◆ **What you are asked to do**: Reproduce the entries below exactly, but only from the line containing "-- ==== Sys2Proof/Machine/TimeOps.lean" to the line containing "s.tb.anchors.find? (fun a", inclusive.

◆ **Source material**:

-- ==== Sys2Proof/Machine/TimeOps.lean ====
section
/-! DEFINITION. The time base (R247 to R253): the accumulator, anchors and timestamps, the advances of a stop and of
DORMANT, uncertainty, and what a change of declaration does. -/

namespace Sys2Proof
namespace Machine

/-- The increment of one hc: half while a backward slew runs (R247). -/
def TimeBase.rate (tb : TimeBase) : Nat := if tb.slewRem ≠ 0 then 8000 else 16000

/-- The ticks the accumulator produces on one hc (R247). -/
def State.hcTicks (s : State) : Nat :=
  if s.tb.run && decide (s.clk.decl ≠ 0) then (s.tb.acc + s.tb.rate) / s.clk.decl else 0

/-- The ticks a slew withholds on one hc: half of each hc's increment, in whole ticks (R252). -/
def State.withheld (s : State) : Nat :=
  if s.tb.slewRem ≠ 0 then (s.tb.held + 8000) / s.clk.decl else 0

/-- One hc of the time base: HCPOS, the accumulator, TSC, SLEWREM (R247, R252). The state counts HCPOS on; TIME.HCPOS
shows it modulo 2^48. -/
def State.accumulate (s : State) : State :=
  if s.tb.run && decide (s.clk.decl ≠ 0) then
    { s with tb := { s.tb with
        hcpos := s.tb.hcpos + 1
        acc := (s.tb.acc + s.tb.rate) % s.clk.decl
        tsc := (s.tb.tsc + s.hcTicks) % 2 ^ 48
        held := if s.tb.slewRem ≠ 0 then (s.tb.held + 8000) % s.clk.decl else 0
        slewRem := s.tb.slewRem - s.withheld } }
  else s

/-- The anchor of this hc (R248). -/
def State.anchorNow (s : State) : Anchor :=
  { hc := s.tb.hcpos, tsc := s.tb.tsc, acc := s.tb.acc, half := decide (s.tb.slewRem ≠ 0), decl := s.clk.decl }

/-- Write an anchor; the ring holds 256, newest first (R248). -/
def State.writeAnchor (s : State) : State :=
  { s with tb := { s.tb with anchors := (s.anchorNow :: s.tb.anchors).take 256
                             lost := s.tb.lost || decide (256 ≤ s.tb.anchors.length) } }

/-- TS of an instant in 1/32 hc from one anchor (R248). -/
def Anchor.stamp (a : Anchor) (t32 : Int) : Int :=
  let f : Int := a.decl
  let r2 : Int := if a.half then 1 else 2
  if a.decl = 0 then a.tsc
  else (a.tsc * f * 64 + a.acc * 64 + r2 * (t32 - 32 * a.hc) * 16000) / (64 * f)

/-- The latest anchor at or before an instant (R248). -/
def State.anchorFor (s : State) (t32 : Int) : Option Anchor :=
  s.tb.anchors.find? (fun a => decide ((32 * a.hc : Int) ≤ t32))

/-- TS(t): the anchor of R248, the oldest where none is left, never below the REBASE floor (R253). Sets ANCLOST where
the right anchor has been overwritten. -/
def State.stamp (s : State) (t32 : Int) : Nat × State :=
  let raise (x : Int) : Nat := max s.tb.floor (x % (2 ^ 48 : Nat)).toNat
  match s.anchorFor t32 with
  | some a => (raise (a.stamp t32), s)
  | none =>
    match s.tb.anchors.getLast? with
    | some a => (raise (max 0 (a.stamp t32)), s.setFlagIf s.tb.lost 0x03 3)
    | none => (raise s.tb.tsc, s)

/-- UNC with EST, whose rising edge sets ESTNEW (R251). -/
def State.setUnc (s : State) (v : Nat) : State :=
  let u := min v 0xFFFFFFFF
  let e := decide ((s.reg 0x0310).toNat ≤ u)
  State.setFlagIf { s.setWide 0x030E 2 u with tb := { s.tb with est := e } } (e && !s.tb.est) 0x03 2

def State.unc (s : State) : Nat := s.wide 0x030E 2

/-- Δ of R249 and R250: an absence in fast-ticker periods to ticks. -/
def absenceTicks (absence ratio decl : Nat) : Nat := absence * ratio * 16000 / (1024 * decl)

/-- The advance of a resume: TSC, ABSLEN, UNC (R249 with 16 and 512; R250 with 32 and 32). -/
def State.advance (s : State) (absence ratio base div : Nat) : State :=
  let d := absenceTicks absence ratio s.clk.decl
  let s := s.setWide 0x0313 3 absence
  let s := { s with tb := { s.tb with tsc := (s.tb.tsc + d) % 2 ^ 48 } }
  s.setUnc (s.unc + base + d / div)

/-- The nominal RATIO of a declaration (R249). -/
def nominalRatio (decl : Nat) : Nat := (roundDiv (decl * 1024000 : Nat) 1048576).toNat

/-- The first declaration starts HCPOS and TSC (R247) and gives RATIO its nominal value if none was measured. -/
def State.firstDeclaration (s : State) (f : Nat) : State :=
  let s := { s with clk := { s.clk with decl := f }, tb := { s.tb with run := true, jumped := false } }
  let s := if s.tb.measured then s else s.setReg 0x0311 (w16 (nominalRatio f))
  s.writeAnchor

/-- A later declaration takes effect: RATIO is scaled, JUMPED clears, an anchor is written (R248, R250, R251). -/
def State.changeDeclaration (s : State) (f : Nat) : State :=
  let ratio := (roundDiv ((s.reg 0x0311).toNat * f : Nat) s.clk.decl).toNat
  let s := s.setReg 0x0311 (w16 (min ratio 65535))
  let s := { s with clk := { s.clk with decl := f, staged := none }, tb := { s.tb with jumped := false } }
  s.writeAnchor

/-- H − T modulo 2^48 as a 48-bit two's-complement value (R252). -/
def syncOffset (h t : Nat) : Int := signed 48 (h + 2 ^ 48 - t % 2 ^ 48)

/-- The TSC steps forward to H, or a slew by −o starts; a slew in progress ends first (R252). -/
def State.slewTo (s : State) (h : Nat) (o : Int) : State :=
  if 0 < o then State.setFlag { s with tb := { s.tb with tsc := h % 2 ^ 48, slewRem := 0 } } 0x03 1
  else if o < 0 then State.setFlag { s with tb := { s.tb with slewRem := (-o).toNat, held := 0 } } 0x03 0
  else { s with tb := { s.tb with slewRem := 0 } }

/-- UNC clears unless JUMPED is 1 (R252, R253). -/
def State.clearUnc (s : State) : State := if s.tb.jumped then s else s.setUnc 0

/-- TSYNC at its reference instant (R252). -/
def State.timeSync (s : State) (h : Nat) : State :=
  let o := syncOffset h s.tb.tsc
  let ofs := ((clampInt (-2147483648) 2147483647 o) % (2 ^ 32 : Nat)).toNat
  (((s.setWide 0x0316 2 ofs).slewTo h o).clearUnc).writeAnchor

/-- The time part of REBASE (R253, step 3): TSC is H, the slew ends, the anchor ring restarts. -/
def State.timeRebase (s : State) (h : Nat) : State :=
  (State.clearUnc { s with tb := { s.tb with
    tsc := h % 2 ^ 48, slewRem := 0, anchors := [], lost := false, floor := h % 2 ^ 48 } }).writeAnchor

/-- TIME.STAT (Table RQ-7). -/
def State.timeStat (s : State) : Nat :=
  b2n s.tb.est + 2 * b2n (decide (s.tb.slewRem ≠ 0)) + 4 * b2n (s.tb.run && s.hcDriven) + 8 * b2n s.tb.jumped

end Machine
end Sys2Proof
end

--

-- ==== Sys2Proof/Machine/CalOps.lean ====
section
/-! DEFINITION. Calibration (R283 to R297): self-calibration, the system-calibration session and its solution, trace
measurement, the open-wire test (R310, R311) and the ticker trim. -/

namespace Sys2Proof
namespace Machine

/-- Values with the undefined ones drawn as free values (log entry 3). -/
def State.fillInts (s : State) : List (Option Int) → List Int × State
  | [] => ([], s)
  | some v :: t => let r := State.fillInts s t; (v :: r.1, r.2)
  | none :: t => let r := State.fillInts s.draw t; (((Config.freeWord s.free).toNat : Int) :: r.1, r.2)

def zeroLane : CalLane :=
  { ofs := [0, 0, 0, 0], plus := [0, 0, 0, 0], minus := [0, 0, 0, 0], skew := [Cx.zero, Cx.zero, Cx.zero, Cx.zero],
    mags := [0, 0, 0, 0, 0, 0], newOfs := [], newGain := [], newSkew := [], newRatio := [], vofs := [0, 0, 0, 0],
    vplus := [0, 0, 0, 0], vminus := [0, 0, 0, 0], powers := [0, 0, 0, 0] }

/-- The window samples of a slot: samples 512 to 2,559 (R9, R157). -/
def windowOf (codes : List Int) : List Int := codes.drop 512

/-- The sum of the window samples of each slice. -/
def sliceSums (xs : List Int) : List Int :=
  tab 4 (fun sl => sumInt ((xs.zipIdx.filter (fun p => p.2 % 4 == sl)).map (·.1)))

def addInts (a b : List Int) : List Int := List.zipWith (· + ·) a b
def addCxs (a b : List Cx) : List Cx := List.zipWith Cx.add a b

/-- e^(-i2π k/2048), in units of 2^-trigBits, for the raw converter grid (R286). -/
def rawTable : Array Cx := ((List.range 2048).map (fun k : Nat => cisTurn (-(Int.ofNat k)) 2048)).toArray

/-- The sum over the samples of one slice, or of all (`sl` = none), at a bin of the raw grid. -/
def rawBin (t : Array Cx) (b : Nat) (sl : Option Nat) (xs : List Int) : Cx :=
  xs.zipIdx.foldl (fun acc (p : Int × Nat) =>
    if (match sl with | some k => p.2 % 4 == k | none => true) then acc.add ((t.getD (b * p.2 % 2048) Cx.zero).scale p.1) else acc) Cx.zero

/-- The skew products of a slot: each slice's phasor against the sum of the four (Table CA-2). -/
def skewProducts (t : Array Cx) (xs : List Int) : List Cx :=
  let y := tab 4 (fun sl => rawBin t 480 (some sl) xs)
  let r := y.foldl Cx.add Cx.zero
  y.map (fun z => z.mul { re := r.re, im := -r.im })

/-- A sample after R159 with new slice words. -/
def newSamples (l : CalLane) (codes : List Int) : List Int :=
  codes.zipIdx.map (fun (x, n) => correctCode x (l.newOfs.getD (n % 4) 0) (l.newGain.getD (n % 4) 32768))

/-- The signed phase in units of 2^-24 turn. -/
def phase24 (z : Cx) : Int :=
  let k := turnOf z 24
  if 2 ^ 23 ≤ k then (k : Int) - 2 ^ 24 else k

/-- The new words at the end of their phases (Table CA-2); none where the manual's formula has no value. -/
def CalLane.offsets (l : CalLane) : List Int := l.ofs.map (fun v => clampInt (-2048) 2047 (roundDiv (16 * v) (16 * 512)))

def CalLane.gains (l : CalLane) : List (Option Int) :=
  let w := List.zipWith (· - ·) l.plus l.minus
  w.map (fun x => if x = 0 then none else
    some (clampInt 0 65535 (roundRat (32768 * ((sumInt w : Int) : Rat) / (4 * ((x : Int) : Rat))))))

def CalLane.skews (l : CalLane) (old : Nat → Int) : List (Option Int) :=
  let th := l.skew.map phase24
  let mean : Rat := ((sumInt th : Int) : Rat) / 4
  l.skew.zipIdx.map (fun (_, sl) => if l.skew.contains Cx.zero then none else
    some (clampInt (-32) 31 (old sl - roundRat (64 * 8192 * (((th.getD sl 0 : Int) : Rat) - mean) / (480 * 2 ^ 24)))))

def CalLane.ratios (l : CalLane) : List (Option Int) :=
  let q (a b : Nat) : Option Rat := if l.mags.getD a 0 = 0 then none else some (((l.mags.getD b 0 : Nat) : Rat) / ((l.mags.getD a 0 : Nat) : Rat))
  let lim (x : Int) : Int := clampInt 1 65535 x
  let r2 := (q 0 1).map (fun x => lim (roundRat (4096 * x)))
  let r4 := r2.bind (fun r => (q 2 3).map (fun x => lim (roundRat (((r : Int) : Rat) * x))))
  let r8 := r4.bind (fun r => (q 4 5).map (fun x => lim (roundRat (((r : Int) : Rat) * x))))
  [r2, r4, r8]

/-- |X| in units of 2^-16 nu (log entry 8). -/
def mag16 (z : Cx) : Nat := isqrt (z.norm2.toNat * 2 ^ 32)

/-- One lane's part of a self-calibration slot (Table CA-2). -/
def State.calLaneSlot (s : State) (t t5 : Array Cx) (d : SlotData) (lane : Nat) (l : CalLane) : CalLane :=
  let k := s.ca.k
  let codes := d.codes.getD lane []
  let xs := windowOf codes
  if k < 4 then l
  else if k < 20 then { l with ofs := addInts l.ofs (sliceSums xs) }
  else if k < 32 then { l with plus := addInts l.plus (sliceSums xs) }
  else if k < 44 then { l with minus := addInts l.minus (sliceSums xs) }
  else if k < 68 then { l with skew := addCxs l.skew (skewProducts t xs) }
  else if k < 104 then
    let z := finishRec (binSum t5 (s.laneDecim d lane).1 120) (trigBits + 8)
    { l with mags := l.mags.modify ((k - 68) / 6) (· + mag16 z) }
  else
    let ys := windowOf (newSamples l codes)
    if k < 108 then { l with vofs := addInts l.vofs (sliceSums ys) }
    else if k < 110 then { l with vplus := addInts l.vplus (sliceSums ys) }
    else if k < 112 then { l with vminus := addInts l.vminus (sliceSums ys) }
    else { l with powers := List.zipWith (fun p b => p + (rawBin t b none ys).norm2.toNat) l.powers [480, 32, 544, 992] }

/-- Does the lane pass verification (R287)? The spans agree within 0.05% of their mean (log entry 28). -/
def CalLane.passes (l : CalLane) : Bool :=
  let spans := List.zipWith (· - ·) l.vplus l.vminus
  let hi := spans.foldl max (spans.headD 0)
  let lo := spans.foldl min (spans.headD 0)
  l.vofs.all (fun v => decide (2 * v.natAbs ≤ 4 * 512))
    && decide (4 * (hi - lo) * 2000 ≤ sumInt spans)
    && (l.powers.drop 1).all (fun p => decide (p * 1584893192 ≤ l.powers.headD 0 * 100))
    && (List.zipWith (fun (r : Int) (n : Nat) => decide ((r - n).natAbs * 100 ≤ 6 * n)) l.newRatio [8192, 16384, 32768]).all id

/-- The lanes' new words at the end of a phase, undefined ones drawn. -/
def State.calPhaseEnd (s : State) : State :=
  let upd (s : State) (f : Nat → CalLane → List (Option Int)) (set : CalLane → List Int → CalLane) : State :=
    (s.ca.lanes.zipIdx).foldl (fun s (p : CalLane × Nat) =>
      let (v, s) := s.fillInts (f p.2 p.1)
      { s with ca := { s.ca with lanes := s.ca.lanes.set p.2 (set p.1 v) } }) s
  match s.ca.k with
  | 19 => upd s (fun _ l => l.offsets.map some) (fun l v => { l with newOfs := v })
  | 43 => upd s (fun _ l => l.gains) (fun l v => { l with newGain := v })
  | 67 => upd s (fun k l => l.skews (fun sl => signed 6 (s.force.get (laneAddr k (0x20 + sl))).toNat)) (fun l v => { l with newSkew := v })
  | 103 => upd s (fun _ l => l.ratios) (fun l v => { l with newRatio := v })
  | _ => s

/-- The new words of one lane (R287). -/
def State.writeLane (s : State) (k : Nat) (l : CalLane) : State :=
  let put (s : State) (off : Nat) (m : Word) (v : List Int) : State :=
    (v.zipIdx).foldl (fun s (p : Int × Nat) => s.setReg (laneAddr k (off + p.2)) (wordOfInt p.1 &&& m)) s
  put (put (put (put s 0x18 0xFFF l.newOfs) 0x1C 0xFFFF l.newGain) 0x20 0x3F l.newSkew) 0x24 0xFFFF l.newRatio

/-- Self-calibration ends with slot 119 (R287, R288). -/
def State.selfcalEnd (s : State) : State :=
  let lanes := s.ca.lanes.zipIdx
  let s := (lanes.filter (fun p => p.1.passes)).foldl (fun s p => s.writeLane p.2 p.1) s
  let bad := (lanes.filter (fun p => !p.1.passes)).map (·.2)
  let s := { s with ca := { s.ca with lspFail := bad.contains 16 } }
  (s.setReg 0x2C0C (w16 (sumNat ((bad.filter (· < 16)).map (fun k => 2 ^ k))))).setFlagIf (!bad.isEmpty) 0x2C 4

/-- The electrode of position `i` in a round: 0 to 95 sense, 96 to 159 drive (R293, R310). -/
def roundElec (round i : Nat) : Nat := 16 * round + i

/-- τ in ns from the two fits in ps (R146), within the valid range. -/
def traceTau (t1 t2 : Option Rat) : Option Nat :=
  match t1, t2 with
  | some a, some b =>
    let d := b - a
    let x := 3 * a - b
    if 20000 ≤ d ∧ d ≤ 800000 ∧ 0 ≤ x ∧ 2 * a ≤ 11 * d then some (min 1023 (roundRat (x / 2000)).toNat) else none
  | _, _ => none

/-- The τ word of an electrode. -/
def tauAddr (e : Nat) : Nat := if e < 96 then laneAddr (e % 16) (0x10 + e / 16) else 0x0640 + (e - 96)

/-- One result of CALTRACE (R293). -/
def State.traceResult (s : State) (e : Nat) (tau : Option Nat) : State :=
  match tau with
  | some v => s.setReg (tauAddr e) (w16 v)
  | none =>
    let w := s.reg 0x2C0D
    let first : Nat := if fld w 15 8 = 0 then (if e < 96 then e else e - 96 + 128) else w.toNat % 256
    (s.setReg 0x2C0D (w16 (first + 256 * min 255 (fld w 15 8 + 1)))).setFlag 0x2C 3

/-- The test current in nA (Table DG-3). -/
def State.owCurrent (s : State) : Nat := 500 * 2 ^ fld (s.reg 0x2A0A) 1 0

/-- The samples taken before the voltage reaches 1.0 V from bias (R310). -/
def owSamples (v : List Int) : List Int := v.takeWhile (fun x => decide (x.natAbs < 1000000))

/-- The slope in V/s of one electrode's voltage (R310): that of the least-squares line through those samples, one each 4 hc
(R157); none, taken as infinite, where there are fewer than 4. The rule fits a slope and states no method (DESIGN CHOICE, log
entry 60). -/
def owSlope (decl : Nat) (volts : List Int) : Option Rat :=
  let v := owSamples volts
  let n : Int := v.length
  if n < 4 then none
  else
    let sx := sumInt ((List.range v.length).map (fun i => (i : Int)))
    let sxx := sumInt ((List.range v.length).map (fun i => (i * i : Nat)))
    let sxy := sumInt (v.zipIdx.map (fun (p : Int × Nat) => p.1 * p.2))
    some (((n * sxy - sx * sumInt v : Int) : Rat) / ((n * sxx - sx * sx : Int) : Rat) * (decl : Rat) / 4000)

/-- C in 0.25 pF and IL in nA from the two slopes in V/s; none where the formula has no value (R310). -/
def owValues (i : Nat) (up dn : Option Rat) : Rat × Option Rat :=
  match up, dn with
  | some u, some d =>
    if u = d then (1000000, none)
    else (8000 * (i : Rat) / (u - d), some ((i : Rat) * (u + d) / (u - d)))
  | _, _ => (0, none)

◆ **Finished task**:
-- ==== Sys2Proof/Machine/TimeOps.lean ====
section
/-! DEFINITION. The time base (R247 to R253): the accumulator, anchors and timestamps, the advances of a stop and of
DORMANT, uncertainty, and what a change of declaration does. -/

namespace Sys2Proof
namespace Machine

/-- The increment of one hc: half while a backward slew runs (R247). -/
def TimeBase.rate (tb : TimeBase) : Nat := if tb.slewRem ≠ 0 then 8000 else 16000

/-- The ticks the accumulator produces on one hc (R247). -/
def State.hcTicks (s : State) : Nat :=
  if s.tb.run && decide (s.clk.decl ≠ 0) then (s.tb.acc + s.tb.rate) / s.clk.decl else 0

/-- The ticks a slew withholds on one hc: half of each hc's increment, in whole ticks (R252). -/
def State.withheld (s : State) : Nat :=
  if s.tb.slewRem ≠ 0 then (s.tb.held + 8000) / s.clk.decl else 0

/-- One hc of the time base: HCPOS, the accumulator, TSC, SLEWREM (R247, R252). The state counts HCPOS on; TIME.HCPOS
shows it modulo 2^48. -/
def State.accumulate (s : State) : State :=
  if s.tb.run && decide (s.clk.decl ≠ 0) then
    { s with tb := { s.tb with
        hcpos := s.tb.hcpos + 1
        acc := (s.tb.acc + s.tb.rate) % s.clk.decl
        tsc := (s.tb.tsc + s.hcTicks) % 2 ^ 48
        held := if s.tb.slewRem ≠ 0 then (s.tb.held + 8000) % s.clk.decl else 0
        slewRem := s.tb.slewRem - s.withheld } }
  else s

/-- The anchor of this hc (R248). -/
def State.anchorNow (s : State) : Anchor :=
  { hc := s.tb.hcpos, tsc := s.tb.tsc, acc := s.tb.acc, half := decide (s.tb.slewRem ≠ 0), decl := s.clk.decl }

/-- Write an anchor; the ring holds 256, newest first (R248). -/
def State.writeAnchor (s : State) : State :=
  { s with tb := { s.tb with anchors := (s.anchorNow :: s.tb.anchors).take 256
                             lost := s.tb.lost || decide (256 ≤ s.tb.anchors.length) } }

/-- TS of an instant in 1/32 hc from one anchor (R248). -/
def Anchor.stamp (a : Anchor) (t32 : Int) : Int :=
  let f : Int := a.decl
  let r2 : Int := if a.half then 1 else 2
  if a.decl = 0 then a.tsc
  else (a.tsc * f * 64 + a.acc * 64 + r2 * (t32 - 32 * a.hc) * 16000) / (64 * f)

/-- The latest anchor at or before an instant (R248). -/
def State.anchorFor (s : State) (t32 : Int) : Option Anchor :=
  s.tb.anchors.find? (fun a => decide ((32 * a.hc : Int) ≤ t32))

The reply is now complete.